I heard her give a little grunt, as if I'd struck her. "Oh, no, Jason. Oh, no," she said. "Do you think it's true?"
"I can't be sure. I don't think she's even sure. She married another guy and told him the kid was his, too."
"All right. All right." Now I could practically hear her gathering herself, gathering her resources to confront the thing. "So she's not really someone we can trust, in other words."
"No."
"And the girl. Have you seen her? Does she look like you?"
"I don't know. A little, I guess. Everybody looks pretty much like everybody when you come right down to it."
"All right," she said again. "All right. Well, we'll have to get a DNA test. What does the woman want from you? The mother? Does she want money?"
"I don't think so. She just…"
"Wants you back."
"Wants to draw me back into her life, yeah. Show me her life. Make me feel bad about it."
"Misery loves company."
"Pretty much, yeah. The thing is: It kind of worked. I mean, the kid's a mess."
"Well, I'm not surprised," said Cathy primly.
"Yeah, but I mean she's really gotten herself into a situation. She says-the girl-Serena-she says she witnessed a murder."
I told her about Casey Diggs, if it was Casey Diggs. I told her what I knew about the Great Swamp and Diggs's conspiracy theories and so on. When I was done, there was another pause: Cathy considering, gathering her resources again. I sat in the silent television room, listening to her breathe.
"Are you asking for wifely counsel," she asked me then, "or are you just keeping me informed while you handle this on your own?"
"Wifely counsel."
"Go tell the police what you just told me, then come home."
I nodded as if she were there. "Yeah, that's pretty much what I figured. That's pretty much my plan. I'm gonna go to the cops first thing in the morning."
"Good. Then get out of there. Whatever we have to do for this girl, whatever's the right thing, we can figure it out together at home. You have no reason to stay there anymore. That's not your life anymore. Your life is here."

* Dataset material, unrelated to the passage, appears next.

-- ==== Sys2Proof/Machine/Core.lean ====
section
/-! DEFINITION. Machine/Core.lean: PBD behind the host's interface. -/

def Sys2Proof.core : Host.Core := { State := Sys2Proof.Machine.State, Fault := Sys2Proof.Machine.Fault, Refusal := Sys2Proof.Machine.Refusal, step := Sys2Proof.Machine.step, reset := Sys2Proof.Machine.State.reset }
end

I gave a bitter laugh. "But that's the whole point, isn't it? You can never get away from any of it. Anything you've done. Anything that's ever happened. It all just keeps being about that, again and again."
"No," she said. "No. You wanted wifely counsel, right?"
"Yes."
"Well, then: No. That's not the whole point. In fact, that's not the point at all. 'Forget the former things and do not dwell on the past.' Right? 'Behold, I make all things new.'"
"Well, you do make all things new, Cathy…"
"Not me. I'm quoting God, stupid."
"Oh. I knew that."
"'I make all things new.' That includes you, Jason."
I couldn't answer her for a moment. I sat there with the phone in one hand, pinching my eyes shut with the other. "Right," I finally whispered hoarsely. "Right. It includes me. I forgot."
"I know. That's okay. You forgot because you're there and you had to clean out your mom's room and everything, and it sent you back. But it's all right. You did all right. You didn't do anything horrible, and I'm still here and everything's fine. So now it's time to remember that you've been made new, and forget the past and come home."
I was quiet again. I went on pinching my eyes shut. I thought of her sitting there in our house on the other end of the line, listening to my story and telling me to come home and leave the former things behind because God had made me new. I thought about that, and then I thought about how I'd thought the past was swallowing me and how I'd wanted it to swallow me and had gone to see Anne. And I thought: What are you, Jason, some kind of fucking idiot?
"God, I'm an idiot," I said.
"You're not an idiot. You're the king of my life and I love you," she said.
I nodded a long time. Finally I managed to say, "Thank you. Thank you. I'll see you tomorrow."
And if I had-if I had gone home and seen her tomorrow-then everything would've been easier-easier for me, at least. I would've confronted the past and returned triumphant and never have done the things I did or faced the parts of myself I finally had to face.
But, of course, it didn't work out that way.
After I closed the phone, I sat for a while, staring into space. I prayed. It wasn't like before, in the church, when I felt nothing, when I felt alone. The lines of communication were up again somehow. I felt better-steadier, surer-when I was done.
I opened my laptop on the coffee table. I went online and picked up my e-mail. There were only a few notes, a few from my office, one each from my kids. I answered the ones that needed answering. Then I fell into another staring spell, my eyes on the computer screen.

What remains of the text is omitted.